BEGIN MATERIAL FOR THE TASK
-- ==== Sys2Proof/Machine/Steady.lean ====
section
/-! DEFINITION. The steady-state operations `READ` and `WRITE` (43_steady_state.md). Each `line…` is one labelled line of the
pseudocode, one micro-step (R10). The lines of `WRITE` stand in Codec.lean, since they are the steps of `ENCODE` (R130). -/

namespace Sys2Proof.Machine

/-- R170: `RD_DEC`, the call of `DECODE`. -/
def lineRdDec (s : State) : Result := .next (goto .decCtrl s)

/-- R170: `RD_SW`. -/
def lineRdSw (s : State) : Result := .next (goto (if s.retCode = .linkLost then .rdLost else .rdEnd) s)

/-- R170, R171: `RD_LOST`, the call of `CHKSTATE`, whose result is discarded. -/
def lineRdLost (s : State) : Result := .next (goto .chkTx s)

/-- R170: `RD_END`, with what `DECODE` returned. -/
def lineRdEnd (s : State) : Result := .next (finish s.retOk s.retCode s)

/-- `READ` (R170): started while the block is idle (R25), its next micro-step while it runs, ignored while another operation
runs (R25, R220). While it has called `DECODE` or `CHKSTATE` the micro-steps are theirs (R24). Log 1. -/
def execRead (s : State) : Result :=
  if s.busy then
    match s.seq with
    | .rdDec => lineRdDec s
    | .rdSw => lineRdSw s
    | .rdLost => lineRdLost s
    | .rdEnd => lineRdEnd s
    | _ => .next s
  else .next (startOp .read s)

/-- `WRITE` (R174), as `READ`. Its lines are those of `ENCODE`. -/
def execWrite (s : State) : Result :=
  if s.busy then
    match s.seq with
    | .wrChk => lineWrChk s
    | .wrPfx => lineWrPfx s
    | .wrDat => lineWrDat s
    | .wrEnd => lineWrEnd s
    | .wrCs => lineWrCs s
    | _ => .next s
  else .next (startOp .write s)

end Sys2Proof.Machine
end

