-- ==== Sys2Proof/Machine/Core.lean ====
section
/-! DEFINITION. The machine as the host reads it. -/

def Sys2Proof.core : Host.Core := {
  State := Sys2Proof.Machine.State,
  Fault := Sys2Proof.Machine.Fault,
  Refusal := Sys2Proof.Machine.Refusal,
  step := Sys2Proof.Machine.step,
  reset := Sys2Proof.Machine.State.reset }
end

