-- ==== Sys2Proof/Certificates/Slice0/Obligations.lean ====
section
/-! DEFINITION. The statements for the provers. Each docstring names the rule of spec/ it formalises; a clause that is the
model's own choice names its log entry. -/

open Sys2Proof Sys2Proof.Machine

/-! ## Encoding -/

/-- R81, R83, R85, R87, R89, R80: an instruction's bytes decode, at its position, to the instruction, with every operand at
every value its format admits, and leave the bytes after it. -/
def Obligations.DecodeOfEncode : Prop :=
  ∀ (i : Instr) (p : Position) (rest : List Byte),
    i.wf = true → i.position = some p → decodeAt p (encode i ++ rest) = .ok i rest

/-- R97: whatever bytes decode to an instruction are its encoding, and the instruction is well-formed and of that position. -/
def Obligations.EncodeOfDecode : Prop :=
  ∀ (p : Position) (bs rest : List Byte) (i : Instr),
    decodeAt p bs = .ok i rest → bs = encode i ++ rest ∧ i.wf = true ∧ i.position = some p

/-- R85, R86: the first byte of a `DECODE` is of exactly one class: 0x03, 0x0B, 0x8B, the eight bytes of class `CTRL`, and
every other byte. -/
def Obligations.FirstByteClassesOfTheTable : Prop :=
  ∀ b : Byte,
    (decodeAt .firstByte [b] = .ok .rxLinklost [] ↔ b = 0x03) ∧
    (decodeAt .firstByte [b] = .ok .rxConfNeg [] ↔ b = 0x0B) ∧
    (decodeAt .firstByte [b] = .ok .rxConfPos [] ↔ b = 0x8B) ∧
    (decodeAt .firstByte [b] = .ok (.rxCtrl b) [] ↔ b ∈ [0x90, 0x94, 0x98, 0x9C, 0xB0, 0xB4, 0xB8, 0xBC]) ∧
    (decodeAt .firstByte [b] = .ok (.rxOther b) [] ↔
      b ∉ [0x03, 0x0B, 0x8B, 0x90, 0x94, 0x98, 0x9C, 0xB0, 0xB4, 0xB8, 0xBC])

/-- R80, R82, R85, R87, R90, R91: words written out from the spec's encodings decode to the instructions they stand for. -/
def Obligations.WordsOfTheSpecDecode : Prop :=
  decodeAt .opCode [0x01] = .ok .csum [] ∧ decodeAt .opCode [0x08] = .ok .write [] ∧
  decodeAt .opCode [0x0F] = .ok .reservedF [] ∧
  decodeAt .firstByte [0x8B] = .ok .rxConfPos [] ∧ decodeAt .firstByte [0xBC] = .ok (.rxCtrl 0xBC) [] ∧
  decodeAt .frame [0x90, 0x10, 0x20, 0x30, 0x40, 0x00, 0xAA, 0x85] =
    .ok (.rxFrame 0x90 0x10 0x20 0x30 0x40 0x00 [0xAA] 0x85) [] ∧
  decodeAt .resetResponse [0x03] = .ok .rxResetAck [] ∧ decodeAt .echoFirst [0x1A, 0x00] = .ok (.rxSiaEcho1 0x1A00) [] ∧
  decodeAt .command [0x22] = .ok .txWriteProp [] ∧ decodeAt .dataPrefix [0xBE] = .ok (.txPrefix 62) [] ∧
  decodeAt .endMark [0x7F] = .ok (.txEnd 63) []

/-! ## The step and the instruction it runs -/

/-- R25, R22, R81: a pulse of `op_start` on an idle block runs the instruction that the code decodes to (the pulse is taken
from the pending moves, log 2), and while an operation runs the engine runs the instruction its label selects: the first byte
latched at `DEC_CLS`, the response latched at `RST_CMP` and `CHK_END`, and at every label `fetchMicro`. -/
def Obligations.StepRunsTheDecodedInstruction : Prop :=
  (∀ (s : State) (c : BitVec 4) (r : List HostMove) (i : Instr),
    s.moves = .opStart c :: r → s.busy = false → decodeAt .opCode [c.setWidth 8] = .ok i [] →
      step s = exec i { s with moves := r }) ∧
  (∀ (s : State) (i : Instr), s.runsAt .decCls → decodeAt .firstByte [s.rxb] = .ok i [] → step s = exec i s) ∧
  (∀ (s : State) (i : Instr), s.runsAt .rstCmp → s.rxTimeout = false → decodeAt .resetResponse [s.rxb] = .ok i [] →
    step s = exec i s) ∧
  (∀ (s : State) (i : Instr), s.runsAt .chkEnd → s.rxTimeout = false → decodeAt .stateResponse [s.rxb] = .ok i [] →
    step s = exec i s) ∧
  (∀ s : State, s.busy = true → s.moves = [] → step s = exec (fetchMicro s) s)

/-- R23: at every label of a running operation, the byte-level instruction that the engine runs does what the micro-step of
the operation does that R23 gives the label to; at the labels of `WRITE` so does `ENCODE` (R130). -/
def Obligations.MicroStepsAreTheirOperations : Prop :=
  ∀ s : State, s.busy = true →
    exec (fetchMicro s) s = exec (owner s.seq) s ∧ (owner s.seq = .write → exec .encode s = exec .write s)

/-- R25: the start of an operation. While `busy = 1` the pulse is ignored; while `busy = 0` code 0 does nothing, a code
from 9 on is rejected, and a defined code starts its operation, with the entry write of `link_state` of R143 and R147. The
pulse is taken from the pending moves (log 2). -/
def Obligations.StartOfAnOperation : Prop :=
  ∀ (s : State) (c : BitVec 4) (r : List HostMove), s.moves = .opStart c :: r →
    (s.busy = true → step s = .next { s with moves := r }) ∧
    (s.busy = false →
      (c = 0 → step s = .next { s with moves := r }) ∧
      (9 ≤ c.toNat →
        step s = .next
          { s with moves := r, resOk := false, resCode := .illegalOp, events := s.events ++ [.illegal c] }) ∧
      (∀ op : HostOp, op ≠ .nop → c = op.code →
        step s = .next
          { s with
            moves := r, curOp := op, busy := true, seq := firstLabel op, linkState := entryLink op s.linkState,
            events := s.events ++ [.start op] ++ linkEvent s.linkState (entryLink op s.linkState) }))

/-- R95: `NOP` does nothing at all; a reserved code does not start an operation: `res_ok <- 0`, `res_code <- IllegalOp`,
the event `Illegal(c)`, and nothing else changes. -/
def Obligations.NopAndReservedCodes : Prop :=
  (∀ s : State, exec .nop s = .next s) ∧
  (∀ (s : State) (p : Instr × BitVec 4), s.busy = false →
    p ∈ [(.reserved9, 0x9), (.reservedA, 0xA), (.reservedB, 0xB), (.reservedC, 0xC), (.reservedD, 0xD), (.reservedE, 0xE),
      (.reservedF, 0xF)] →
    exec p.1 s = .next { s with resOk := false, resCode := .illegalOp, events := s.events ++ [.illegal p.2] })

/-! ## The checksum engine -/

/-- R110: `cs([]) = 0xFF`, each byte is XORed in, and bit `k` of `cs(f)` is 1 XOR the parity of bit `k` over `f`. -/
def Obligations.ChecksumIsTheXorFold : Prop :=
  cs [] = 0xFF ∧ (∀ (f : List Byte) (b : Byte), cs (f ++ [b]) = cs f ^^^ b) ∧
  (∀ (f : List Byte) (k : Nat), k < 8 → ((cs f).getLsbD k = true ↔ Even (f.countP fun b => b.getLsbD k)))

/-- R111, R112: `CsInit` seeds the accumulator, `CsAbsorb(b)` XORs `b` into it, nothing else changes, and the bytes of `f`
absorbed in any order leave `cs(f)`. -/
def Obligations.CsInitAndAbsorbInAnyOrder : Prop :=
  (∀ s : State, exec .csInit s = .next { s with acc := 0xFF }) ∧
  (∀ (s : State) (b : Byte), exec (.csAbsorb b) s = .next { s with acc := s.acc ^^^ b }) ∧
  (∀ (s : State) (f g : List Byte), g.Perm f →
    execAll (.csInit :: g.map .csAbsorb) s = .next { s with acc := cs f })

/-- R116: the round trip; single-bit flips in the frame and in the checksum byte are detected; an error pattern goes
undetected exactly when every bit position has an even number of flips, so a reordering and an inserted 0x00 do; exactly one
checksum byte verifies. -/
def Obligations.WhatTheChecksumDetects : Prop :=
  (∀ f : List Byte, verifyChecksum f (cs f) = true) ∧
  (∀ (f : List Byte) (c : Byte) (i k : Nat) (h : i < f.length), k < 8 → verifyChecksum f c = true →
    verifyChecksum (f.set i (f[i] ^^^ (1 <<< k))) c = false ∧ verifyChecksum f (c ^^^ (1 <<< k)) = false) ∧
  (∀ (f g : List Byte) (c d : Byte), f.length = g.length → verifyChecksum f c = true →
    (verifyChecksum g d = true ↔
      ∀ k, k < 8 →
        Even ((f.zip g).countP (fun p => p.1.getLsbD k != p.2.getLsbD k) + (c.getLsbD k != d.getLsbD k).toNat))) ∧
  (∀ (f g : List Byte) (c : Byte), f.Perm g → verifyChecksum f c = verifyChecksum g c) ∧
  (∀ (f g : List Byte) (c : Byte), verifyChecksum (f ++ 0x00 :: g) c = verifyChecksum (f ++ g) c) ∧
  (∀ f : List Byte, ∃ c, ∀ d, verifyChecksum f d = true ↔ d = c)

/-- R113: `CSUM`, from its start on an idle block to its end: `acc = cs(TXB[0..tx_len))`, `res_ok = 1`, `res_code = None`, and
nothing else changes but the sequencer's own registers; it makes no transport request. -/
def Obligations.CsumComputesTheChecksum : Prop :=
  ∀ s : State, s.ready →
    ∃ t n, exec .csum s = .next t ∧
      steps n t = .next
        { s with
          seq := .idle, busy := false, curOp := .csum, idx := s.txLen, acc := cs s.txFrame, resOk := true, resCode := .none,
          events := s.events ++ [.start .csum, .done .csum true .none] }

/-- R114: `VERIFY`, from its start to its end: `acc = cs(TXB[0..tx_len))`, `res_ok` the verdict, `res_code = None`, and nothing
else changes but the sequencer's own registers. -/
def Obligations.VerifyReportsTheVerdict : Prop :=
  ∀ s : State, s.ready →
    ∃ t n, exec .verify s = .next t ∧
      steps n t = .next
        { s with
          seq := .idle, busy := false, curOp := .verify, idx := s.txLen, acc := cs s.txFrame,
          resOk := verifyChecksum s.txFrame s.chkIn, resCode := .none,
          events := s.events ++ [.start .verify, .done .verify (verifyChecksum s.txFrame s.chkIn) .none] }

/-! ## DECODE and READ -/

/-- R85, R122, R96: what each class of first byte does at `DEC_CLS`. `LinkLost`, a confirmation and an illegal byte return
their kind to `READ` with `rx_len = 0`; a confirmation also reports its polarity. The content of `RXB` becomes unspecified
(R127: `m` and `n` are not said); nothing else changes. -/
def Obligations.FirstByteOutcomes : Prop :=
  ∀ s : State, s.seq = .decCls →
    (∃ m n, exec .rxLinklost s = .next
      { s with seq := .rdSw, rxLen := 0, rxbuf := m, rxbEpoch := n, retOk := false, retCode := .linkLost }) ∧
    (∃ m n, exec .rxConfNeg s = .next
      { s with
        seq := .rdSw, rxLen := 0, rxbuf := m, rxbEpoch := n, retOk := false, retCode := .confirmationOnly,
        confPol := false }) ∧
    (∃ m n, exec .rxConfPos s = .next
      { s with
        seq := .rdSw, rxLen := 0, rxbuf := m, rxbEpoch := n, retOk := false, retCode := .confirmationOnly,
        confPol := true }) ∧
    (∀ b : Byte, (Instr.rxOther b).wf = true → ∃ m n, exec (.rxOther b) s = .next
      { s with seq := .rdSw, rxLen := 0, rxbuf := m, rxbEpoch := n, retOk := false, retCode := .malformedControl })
END MATERIAL FOR THE TASK
ACTIVITY:
The required answer is the exact run of lines above starting at the line with "instruction it runs -/" and ending at the line with "(∀ (s : State) (i : Instr), s.runsAt .decCls", with both ends present.

EXERCISE SOLUTION:
/-! ## The step and the instruction it runs -/

/-- R25, R22, R81: a pulse of `op_start` on an idle block runs the instruction that the code decodes to (the pulse is taken
from the pending moves, log 2), and while an operation runs the engine runs the instruction its label selects: the first byte
latched at `DEC_CLS`, the response latched at `RST_CMP` and `CHK_END`, and at every label `fetchMicro`. -/
def Obligations.StepRunsTheDecodedInstruction : Prop :=
  (∀ (s : State) (c : BitVec 4) (r : List HostMove) (i : Instr),
    s.moves = .opStart c :: r → s.busy = false → decodeAt .opCode [c.setWidth 8] = .ok i [] →
      step s = exec i { s with moves := r }) ∧
  (∀ (s : State) (i : Instr), s.runsAt .decCls → decodeAt .firstByte [s.rxb] = .ok i [] → step s = exec i s) ∧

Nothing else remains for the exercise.